▽
-- ==== Sys2Proof/Laws/ExecD.lean ====
section
/-! SUPPORT. The frame of each command's meaning, SensorTimeout to WriteAck: which parts of the state it may touch, and what it keeps. -/
set_option Elab.async false
namespace Sys2Proof.Machine

theorem execSensorTimeout_framed {k : Sensor} {s t : State} (h : execSensorTimeout k s = .next t) : Framed [.now, .out, .err, .tel, .lev] s t := by
  unfold execSensorTimeout at h
  repeat' first
    | (injection h with h; subst h)
    | (injection h; done)
    | split at h
  all_goals repeat' first
    | with_reducible exact Framed.refl _ _
    | decide
    | with_reducible refine conds_frame ?_ ?_
    | with_reducible refine sensorFail_frame ?_ ?_
    | with_reducible refine setReading_frame ?_ ?_
    | with_reducible refine until__frame ?_ ?_
    | with_reducible refine Framed.foldl _ (fun _ _ => ?_) _ _ _ ?_
    | with_reducible refine Framed.foldl_fst _ (fun _ _ => ?_) _ _ _ ?_
    | with_reducible refine Framed.ite (fun _ => ?_) (fun _ => ?_)
    | (with_reducible intro _)
    | dsimp only [id]
    | split

theorem execShadowLatch_framed {s t : State} (h : execShadowLatch s = .next t) : Framed [.out, .err, .tel, .regs, .csn] s t := by
  unfold execShadowLatch at h
  repeat' first
    | (injection h with h; subst h)
    | (injection h; done)
    | split at h
  all_goals repeat' first
    | with_reducible exact Framed.refl _ _
    | decide
    | with_reducible refine latchOne_frame ?_ ?_
    | with_reducible refine Framed.foldl _ (fun _ _ => ?_) _ _ _ ?_
    | with_reducible refine Framed.foldl_fst _ (fun _ _ => ?_) _ _ _ ?_
    | with_reducible refine Framed.ite (fun _ => ?_) (fun _ => ?_)
    | (with_reducible intro _)
    | dsimp only [id]
    | split
  all_goals try (with_reducible apply Framed.upd rfl <;> first | exact Or.inl (by decide) | with_reducible exact Or.inr rfl | with_reducible exact Or.inr ⟨rfl, rfl⟩ | with_reducible exact Or.inl ⟨by decide, fun h => h⟩ | with_reducible exact Or.inl ⟨by decide, Nat.le_refl _⟩ | exact Or.inl ⟨by decide, fun h => bwrite_wf _ _ _ h⟩ | exact Or.inl ⟨by decide, fun h => bzero_wf _ _ _ h⟩ | exact Or.inl ⟨by decide, fun _ => rfl⟩ | exact Or.inl ⟨by decide, Err.bounded_q rfl (fun h => by rw [lmod_length]; exact h)⟩ | exact Or.inl ⟨by decide, Err.bounded_q rfl (fun h => h)⟩ | exact Or.inl ⟨by decide, Err.bounded_q rfl (fun h => by rw [List.length_map]; exact h)⟩ | exact Or.inl ⟨by decide, Nat.le_succ _⟩ | exact Or.inl ⟨by decide, Err.bounded_put rfl (fun h => Err.bounded_unit h _) (fun h => h)⟩ | skip)
  all_goals repeat' first
    | with_reducible exact Framed.refl _ _
    | decide
    | with_reducible refine latchOne_frame ?_ ?_
    | with_reducible refine Framed.foldl _ (fun _ _ => ?_) _ _ _ ?_
    | with_reducible refine Framed.foldl_fst _ (fun _ _ => ?_) _ _ _ ?_
    | with_reducible refine Framed.ite (fun _ => ?_) (fun _ => ?_)
    | (with_reducible intro _)
    | dsimp only [id]
    | split

theorem execShardFetchTile_framed {ctx : Fin 1024} {id : Nat} {k : Option (Fin 2)} {s t : State} (h : execShardFetchTile ctx id k s = .next t) : Framed [.out, .tel, .cells, .frs, .mem, .rsv, .edy, .hst] s t := by
  unfold execShardFetchTile at h
  repeat' first
    | (injection h with h; subst h)
    | (injection h; done)
    | split at h
  all_goals repeat' first
    | with_reducible exact Framed.refl _ _
    | decide
    | with_reducible refine edyCount_frame ?_ ?_
    | with_reducible refine fetchAsk_frame ?_ ?_
    | with_reducible refine fetchTake_frame ?_ ?_
    | with_reducible refine memPutTile_frame ?_ ?_
    | with_reducible refine memWrite_frame ?_ ?_
    | with_reducible refine setCopy_frame ?_ ?_
    | with_reducible refine unitGate_frame ?_ (fun _ => ?_) ?_
    | with_reducible refine unitGate_frame ?_ ?_ ?_
    | with_reducible refine Framed.foldl _ (fun _ _ => ?_) _ _ _ ?_
    | with_reducible refine Framed.foldl_fst _ (fun _ _ => ?_) _ _ _ ?_
    | with_reducible refine Framed.ite (fun _ => ?_) (fun _ => ?_)
    | (with_reducible intro _)
    | dsimp only [id]
    | split
  all_goals try (with_reducible apply Framed.upd rfl <;> first | exact Or.inl (by decide) | with_reducible exact Or.inr rfl | with_reducible exact Or.inr ⟨rfl, rfl⟩ | with_reducible exact Or.inl ⟨by decide, fun h => h⟩ | with_reducible exact Or.inl ⟨by decide, Nat.le_refl _⟩ | exact Or.inl ⟨by decide, fun h => bwrite_wf _ _ _ h⟩ | exact Or.inl ⟨by decide, fun h => bzero_wf _ _ _ h⟩ | exact Or.inl ⟨by decide, fun _ => rfl⟩ | exact Or.inl ⟨by decide, Err.bounded_q rfl (fun h => by rw [lmod_length]; exact h)⟩ | exact Or.inl ⟨by decide, Err.bounded_q rfl (fun h => h)⟩ | exact Or.inl ⟨by decide, Err.bounded_q rfl (fun h => by rw [List.length_map]; exact h)⟩ | exact Or.inl ⟨by decide, Nat.le_succ _⟩ | exact Or.inl ⟨by decide, Err.bounded_put rfl (fun h => Err.bounded_unit h _) (fun h => h)⟩ | skip)
  all_goals repeat' first
    | with_reducible exact Framed.refl _ _
    | decide
    | with_reducible refine edyCount_frame ?_ ?_
    | with_reducible refine fetchAsk_frame ?_ ?_
    | with_reducible refine fetchTake_frame ?_ ?_
    | with_reducible refine memPutTile_frame ?_ ?_
    | with_reducible refine memWrite_frame ?_ ?_
    | with_reducible refine setCopy_frame ?_ ?_
    | with_reducible refine unitGate_frame ?_ (fun _ => ?_) ?_
    | with_reducible refine unitGate_frame ?_ ?_ ?_
    | with_reducible refine Framed.foldl _ (fun _ _ => ?_) _ _ _ ?_
    | with_reducible refine Framed.foldl_fst _ (fun _ _ => ?_) _ _ _ ?_
    | with_reducible refine Framed.ite (fun _ => ?_) (fun _ => ?_)
    | (with_reducible intro _)
    | dsimp only [id]
    | split

theorem execShardFetchVerify_framed {ctx : Fin 1024} {id : Nat} {k : Option (Fin 2)} {s t : State} (h : execShardFetchVerify ctx id k s = .next t) : Framed [.out, .err, .tel, .frs, .mem, .rsv, .est, .edy, .hst] s t := by
  unfold execShardFetchVerify at h
  repeat' first
    | (injection h with h; subst h)
    | (injection h; done)
    | split at h
  all_goals repeat' first
    | with_reducible exact Framed.refl _ _
    | decide
    | with_reducible refine copyFailed_frame ?_ ?_
    | with_reducible refine edyCount_frame ?_ ?_
    | with_reducible refine fetchAsk_frame ?_ ?_
    | with_reducible refine memWrite_frame ?_ ?_
    | with_reducible refine raise_frame ?_ ?_
    | with_reducible refine setCopy_frame ?_ ?_
    | with_reducible refine Framed.foldl _ (fun _ _ => ?_) _ _ _ ?_
    | with_reducible refine Framed.foldl_fst _ (fun _ _ => ?_) _ _ _ ?_
    | with_reducible refine Framed.ite (fun _ => ?_) (fun _ => ?_)
    | (with_reducible intro _)
    | dsimp only [id]
    | split
  all_goals try (with_reducible apply Framed.upd rfl <;> first | exact Or.inl (by decide) | with_reducible exact Or.inr rfl | with_reducible exact Or.inr ⟨rfl, rfl⟩ | with_reducible exact Or.inl ⟨by decide, fun h => h⟩ | with_reducible exact Or.inl ⟨by decide, Nat.le_refl _⟩ | exact Or.inl ⟨by decide, fun h => bwrite_wf _ _ _ h⟩ | exact Or.inl ⟨by decide, fun h => bzero_wf _ _ _ h⟩ | exact Or.inl ⟨by decide, fun _ => rfl⟩ | exact Or.inl ⟨by decide, Err.bounded_q rfl (fun h => by rw [lmod_length]; exact h)⟩ | exact Or.inl ⟨by decide, Err.bounded_q rfl (fun h => h)⟩ | exact Or.inl ⟨by decide, Err.bounded_q rfl (fun h => by rw [List.length_map]; exact h)⟩ | exact Or.inl ⟨by decide, Nat.le_succ _⟩ | exact Or.inl ⟨by decide, Err.bounded_put rfl (fun h => Err.bounded_unit h _) (fun h => h)⟩ | skip)
  all_goals repeat' first
    | with_reducible exact Framed.refl _ _
    | decide
    | with_reducible refine copyFailed_frame ?_ ?_
    | with_reducible refine edyCount_frame ?_ ?_
    | with_reducible refine fetchAsk_frame ?_ ?_
    | with_reducible refine memWrite_frame ?_ ?_
    | with_reducible refine raise_frame ?_ ?_
    | with_reducible refine setCopy_frame ?_ ?_
    | with_reducible refine Framed.foldl _ (fun _ _ => ?_) _ _ _ ?_
    | with_reducible refine Framed.foldl_fst _ (fun _ _ => ?_) _ _ _ ?_
    | with_reducible refine Framed.ite (fun _ => ?_) (fun _ => ?_)
    | (with_reducible intro _)
    | dsimp only [id]
    | split

theorem execShardNotice_framed {e : Fin 64} {i : Nat} {s t : State} (h : execShardNotice e i s = .next t) : Framed [.out, .err, .tel, .ctxs, .rsv, .csn, .edy] s t := by
  unfold execShardNotice at h
  repeat' first
    | (injection h with h; subst h)
    | (injection h; done)
    | split at h
  all_goals repeat' first
    | with_reducible exact Framed.refl _ _
    | decide
    | with_reducible refine copyNotice_frame ?_ ?_
    | with_reducible refine csnTake_frame ?_ ?_
    | with_reducible refine holdDue_frame ?_ ?_
    | with_reducible refine modShard_frame ?_ ?_
    | with_reducible refine raise_frame ?_ ?_
    | with_reducible refine setCopy_frame ?_ ?_
    | with_reducible refine Framed.foldl _ (fun _ _ => ?_) _ _ _ ?_
    | with_reducible refine Framed.foldl_fst _ (fun _ _ => ?_) _ _ _ ?_
    | with_reducible refine Framed.ite (fun _ => ?_) (fun _ => ?_)
    | (with_reducible intro _)
    | dsimp only [id]
    | split

theorem execShutdown_framed {x : RegIn} {s t : State} (h : execShutdown x s = .next t) : Framed [.out, .err, .tel, .regs, .net, .tide, .fly, .chk, .slc, .mem, .rsv, .csn, .wsh, .hst, .own, .bst, .hdw, .lev] s t := by
  unfold execShutdown at h
  repeat' first
    | (injection h with h; subst h)
    | (injection h; done)
    | split at h
  all_goals repeat' first
    | with_reducible exact Framed.refl _ _
    | decide
    | with_reducible refine writeCommand_frame ?_ ?_
    | with_reducible refine Framed.foldl _ (fun _ _ => ?_) _ _ _ ?_
    | with_reducible refine Framed.foldl_fst _ (fun _ _ => ?_) _ _ _ ?_
    | with_reducible refine Framed.ite (fun _ => ?_) (fun _ => ?_)
    | (with_reducible intro _)
    | dsimp only [id]
    | split

theorem execShutdownComplete_framed {s t : State} (h : execShutdownComplete s = .next t) : Framed [.out, .err, .tel, .regs, .net, .tide, .fly, .cells, .chk, .ctxs, .slc, .frs, .mem, .rsv, .csn, .est, .edy, .wsh, .hst, .own, .bst, .hdw, .lev] s t := by
  unfold execShutdownComplete at h
  repeat' first
    | (injection h with h; subst h)
    | (injection h; done)
    | split at h
  all_goals repeat' first
    | with_reducible exact Framed.refl _ _
    | decide
    | with_reducible refine hotSwapOpen_frame ?_ ?_
    | with_reducible refine mapDurable_frame ?_ ?_
    | with_reducible refine Framed.foldl _ (fun _ _ => ?_) _ _ _ ?_
    | with_reducible refine Framed.foldl_fst _ (fun _ _ => ?_) _ _ _ ?_
    | with_reducible refine Framed.ite (fun _ => ?_) (fun _ => ?_)
    | (with_reducible intro _)
    | dsimp only [id]
    | split

theorem execSliceAbandon_framed {cl : Fin 64000} {s t : State} (h : execSliceAbandon cl s = .next t) : Framed [.tel, .bst] s t := by
  unfold execSliceAbandon at h
  repeat' first
    | (injection h with h; subst h)
    | (injection h; done)
    | split at h
  all_goals repeat' first
    | with_reducible exact Framed.refl _ _
    | decide
    | with_reducible refine count_frame ?_ ?_
    | with_reducible refine modSlice_frame ?_ ?_
    | with_reducible refine Framed.foldl _ (fun _ _ => ?_) _ _ _ ?_
    | with_reducible refine Framed.foldl_fst _ (fun _ _ => ?_) _ _ _ ?_
    | with_reducible refine Framed.ite (fun _ => ?_) (fun _ => ?_)
    | (with_reducible intro _)
    | dsimp only [id]
    | split

theorem execSliceRelease_framed {cl : Fin 64000} {s t : State} (h : execSliceRelease cl s = .next t) : Framed [.bst] s t := by
  unfold execSliceRelease at h
  repeat' first
    | (injection h with h; subst h)
    | (injection h; done)
    | split at h
  all_goals repeat' first
    | with_reducible exact Framed.refl _ _
    | decide
    | with_reducible refine modBst_frame ?_ ?_
    | with_reducible refine Framed.foldl _ (fun _ _ => ?_) _ _ _ ?_
    | with_reducible refine Framed.foldl_fst _ (fun _ _ => ?_) _ _ _ ?_
    | with_reducible refine Framed.ite (fun _ => ?_) (fun _ => ?_)
    | (with_reducible intro _)
    | dsimp only [id]
    | split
△
What to produce -
Reproduce each line from the records that contains the word "ctxs".

Exercise response -
theorem execShardNotice_framed {e : Fin 64} {i : Nat} {s t : State} (h : execShardNotice e i s = .next t) : Framed [.out, .err, .tel, .ctxs, .rsv, .csn, .edy] s t := by
theorem execShutdownComplete_framed {s t : State} (h : execShutdownComplete s = .next t) : Framed [.out, .err, .tel, .regs, .net, .tide, .fly, .cells, .chk, .ctxs, .slc, .frs, .mem, .rsv, .csn, .est, .edy, .wsh, .hst, .own, .bst, .hdw, .lev] s t := by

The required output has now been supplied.